No government agency recommends that people buy respiratory filters 
in anticipation of an emergency. Yet a 324-page study at the Oak 
Ridge lab, evaluating more than 1,000 scenarios for evacuation, 
shelter and respiratory protection, found that inexpensive filter 
masks "may be used to significantly reduce exposure" to chemical 
warfare agents and some biological threats, including anthrax.

There are many threats against which the filters are useless, 
including biological weapons absorbed through the skin. But the 
study said masks rated "N95," which stop 95 percent of particles 
over 3 microns in diameter, were valuable against inhaled agents, 
although improper fit can make them less so. One kind, manufactured 
by 3M, resembles an oversized surgeon's mask and is available for 
less than $1.50 each.

Sen. Bill Frist (R-Tenn.), a physician and public health expert, has 
issued detailed instructions for building a safe room. His book, 
"When Every Moment Counts," recommends that readers buy N95 masks 
for each family member.
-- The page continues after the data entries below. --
-- ==== Sys2Proof/Proofs/Scope.lean ====
section
/-! PROOFS. The two statements on the scope of the model: which move a step is, and what a read of each register
returns. -/

namespace Sys2Proof.Machine

/-! ### Which move a step is (00_scope.md R15) -/

/-- The move at the head of the agenda is the step. -/
theorem step_of_agenda_cons {s : State} {m : Move} {rest : List Move} (h : s.agenda = m :: rest) :
    step s = moveStep m { s with agenda := rest } := by
  unfold step agentStep
  rw [h]

/-- An empty agenda leaves the step to the default schedule (log 1). -/
theorem step_of_agenda_nil {s : State} (h : s.agenda = []) : step s = moveStep (defaultMove s) s := by
  unfold step agentStep
  rw [h]

/-- The default schedule completes a pending operation first. -/
theorem defaultMove_eq (s : State) :
    defaultMove s = if s.dev.pending = none then .sequencer else .device := by
  unfold defaultMove devBusy
  cases s.dev.pending <;> rfl

@[simp] theorem moveStep_host (acc : Access) (s : State) : moveStep (.host acc) s = hostStep acc s := rfl

/-- An Idle sequencer has no micro-step (10_state.md R42). -/
theorem moveStep_sequencer_idle {s : State} (h : s.seq = .idle) : moveStep .sequencer s = .next s := by
  show sequencerStep s = _
  unfold sequencerStep
  rw [h]

/-- The sequencer's move is `exec` of the command that the latched word decodes to (40_flash_controller.md R98,
R99). -/
theorem moveStep_sequencer_exec {s : State} {l : Latch} {p : Phase} {i : Instr} (h : s.seq = .run l p)
    (hd : decode l.opw = .ok i) : moveStep .sequencer s = exec i s :=
  (moveStep_sequencer h hd).trans (exec_run i h).symm

/-! ### What a register read returns (10_state.md R25) -/

/-- The offset of each register, the inverse of `regAt` (10_state.md R25). -/
def regOffset : Reg → Nat
  | .cmd => 0x000
  | .status => 0x004
  | .addr => 0x008
  | .len => 0x00C
  | .boff => 0x010
  | .crcState => 0x014
  | .crcResult => 0x018
  | .crcData => 0x01C
  | .valCalc => 0x020
  | .valStored => 0x024
  | .jedecId => 0x028
  | .flashSize => 0x02C
  | .sectorSize => 0x030
  | .pageSize => 0x034
  | .blockSize => 0x038
  | .dbufSize => 0x03C

@[simp] theorem regAt_regOffset (r : Reg) : regAt (regOffset r) = some r := by cases r <;> rfl

/-- Every register stands at an aligned offset of the register region. -/
theorem regOffset_lt_and_aligned (r : Reg) : regOffset r < 0x40 ∧ regOffset r % 4 = 0 := by cases r <;> decide

/-- A word read of a register logs its value and changes nothing else (20_memory.md R57, R78). -/
theorem hostStep_read_reg {s : State} (h : statedSizes s.cfg = true) (r : Reg) :
    hostStep (.read (regOffset r) .word) s = .next { s with readLog := regRead r s :: s.readLog } := by
  obtain ⟨hlt, haligned⟩ := regOffset_lt_and_aligned r
  show hostRead _ _ _ = _
  rw [hostRead, regionAt_register h hlt haligned (regAt_regOffset r)]
  rfl

/-- DBUF_SIZE reads 4096 where the buffer has its stated size (00_scope.md R9). -/
theorem regRead_dbufSize {s : State} (h : statedSizes s.cfg = true) : regRead .dbufSize s = 0x00001000#32 := by
  obtain ⟨hsize, -, -, -⟩ := statedSizes_iff.1 h
  rw [regRead, hsize]

end Sys2Proof.Machine

namespace Sys2Proof.Proofs

open Sys2Proof.Machine

/-- Settles O4: the head of the agenda, or the default move, is the step, and the sequencer's move is `exec` of the
decoded command. -/
theorem stepRunsTheDecodedCommand : Obligations.StepRunsTheDecodedCommand := by
  intro s
  refine ⟨fun m rest h => step_of_agenda_cons h, ?host, ?idle, ?default, ?running⟩
  case host =>
    intro acc rest h
    rw [step_of_agenda_cons h, moveStep_host]
  case idle =>
    intro rest h hidle
    exact (step_of_agenda_cons h).trans (moveStep_sequencer_idle hidle)
  case default =>
    intro h
    rw [step_of_agenda_nil h, defaultMove_eq]
  case running =>
    intro l p i hrun hd
    refine ⟨fun rest h => (step_of_agenda_cons h).trans (moveStep_sequencer_exec hrun hd), fun h hp => ?_⟩
    rw [step_of_agenda_nil h, defaultMove_eq, if_pos hp, moveStep_sequencer_exec hrun hd]

/-- Settles O14, register by register; DBUF_SIZE is the only one whose value rests on the stated sizes. -/
theorem registerReadsReturn : Obligations.RegisterReadsReturn := by
  intro s h
  have hread := hostStep_read_reg h
  have hdbuf := hread .dbufSize
  rw [regRead_dbufSize h] at hdbuf
  simp only [List.forall_mem_cons]
  exact ⟨hread .cmd, hread .status, hread .addr, hread .len, hread .boff, hread .crcState, hread .crcResult,
    hread .crcData, hread .valCalc, hread .valStored, hread .jedecId, hread .flashSize, hread .sectorSize,
    hread .pageSize, hread .blockSize, hdbuf, List.forall_mem_nil _⟩

end Sys2Proof.Proofs
end

section
/-! PROOFS. The statements on the state: what a host write of each register does, what a reset leaves, what each
micro-step keeps and which results it writes, the invariant that every step of every agent keeps, and the writers of
the flash array. -/

namespace Sys2Proof.Machine

open Sys2Proof.Safety

/-! ### Register writes (10_state.md R33, R45, R47) -/

/-- A word write at a register's offset is the write of that register (20_memory.md R57). -/
theorem hostStep_write_reg {s : State} (h : statedSizes s.cfg = true) (r : Reg) (v : Word) :
    hostStep (.write (regOffset r) .word v) s = .next (regWrite r v s) := by
  obtain ⟨hlt, haligned⟩ := regOffset_lt_and_aligned r
  show hostWrite _ _ _ _ = _
  rw [hostWrite, regionAt_register h hlt haligned (regAt_regOffset r), busValue_word]

/-- Every aligned offset of the register region is a register's (10_state.md R25). -/
theorem exists_regOffset {off : Nat} (hlt : off < 0x40) (haligned : off % 4 = 0) : ∃ r, regOffset r = off := by
  have hall : ∀ k < 16, ∃ r : Reg, regOffset r = 4 * k := by
    intro k hk
    interval_cases k
    exacts [⟨.cmd, rfl⟩, ⟨.status, rfl⟩, ⟨.addr, rfl⟩, ⟨.len, rfl⟩, ⟨.boff, rfl⟩, ⟨.crcState, rfl⟩, ⟨.crcResult, rfl⟩,
      ⟨.crcData, rfl⟩, ⟨.valCalc, rfl⟩, ⟨.valStored, rfl⟩, ⟨.jedecId, rfl⟩, ⟨.flashSize, rfl⟩, ⟨.sectorSize, rfl⟩,
      ⟨.pageSize, rfl⟩, ⟨.blockSize, rfl⟩, ⟨.dbufSize, rfl⟩]
  obtain ⟨r, hr⟩ := hall (off / 4) (by omega)
  exact ⟨r, by omega⟩

/-- While BUSY = 1 a write of a command or operand register only sets OVR (10_state.md R45). -/
theorem regWrite_of_busy {s : State} (hbusy : s.status.busy = true) {r : Reg}
    (hr : r ∈ [Reg.cmd, .addr, .len, .boff, .crcState, .crcData]) (v : Word) : regWrite r v s = overrun s := by
  simp only [List.mem_cons, List.not_mem_nil, or_false] at hr
  rcases hr with rfl | rfl | rfl | rfl | rfl | rfl <;> exact if_pos hbusy

/-- While BUSY = 0 a write of an operand register stores the value (10_state.md R33, R35). -/
theorem regWrite_operand_of_idle {s : State} (hidle : s.status.busy = false) (v : Word) :
    regWrite .addr v s = { s with addr := v } ∧ regWrite .len v s = { s with len := v } ∧
      regWrite .boff v s = { s with boff := v } ∧ regWrite .crcState v s = { s with crcState := v } := by
  have hb : ¬ s.status.busy = true := by simp [hidle]
  exact ⟨if_neg hb, if_neg hb, if_neg hb, if_neg hb⟩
Frist said it would take "eight months to a 
year" for the executive branch to make up its mind on the masks, and 
that a similar recommendation from Bush or Ridge might be more 
alarming to the public.

There is a striking disparity between the public brochures and the 
information given to about 200,000 untrained civilians who volunteer 
for a FEMA Community Emergency Response Team.

In simple, bulleted teaching points, instructors conduct the 
volunteers on a two-hour tour of the federal government's ironically 
acronymed catalogue of terrorist horrors -- B-NICE, for biological, 
nuclear, incendiary, chemical and explosive.

It takes 35 minutes, according to the instructor's guide, to teach 
the volunteers 14 ways to recognize an unconventional attack and 
simple rules for "self-care and protective action." For example, 
they learn the "three factors that you can apply for your safety: 
Time, Distance and Shielding." Because "time is critical" if exposed 
to chemical agents, instructors tell them not to wait for 
professional help but to undress and decontaminate with water and 
soap -- a subject rarely broached with the general public.

On Capitol Hill, even as the government avoids recommending filtered 
breathing masks for private citizens, Harman of California said, 
"Our office was counseled to use them when opening the mail."

Recently, Congress got better masks. In bags delivered to each 
office, the sergeant-at-arms provided enough hooded masks to protect 
every member of the Senate and the House and their staffs.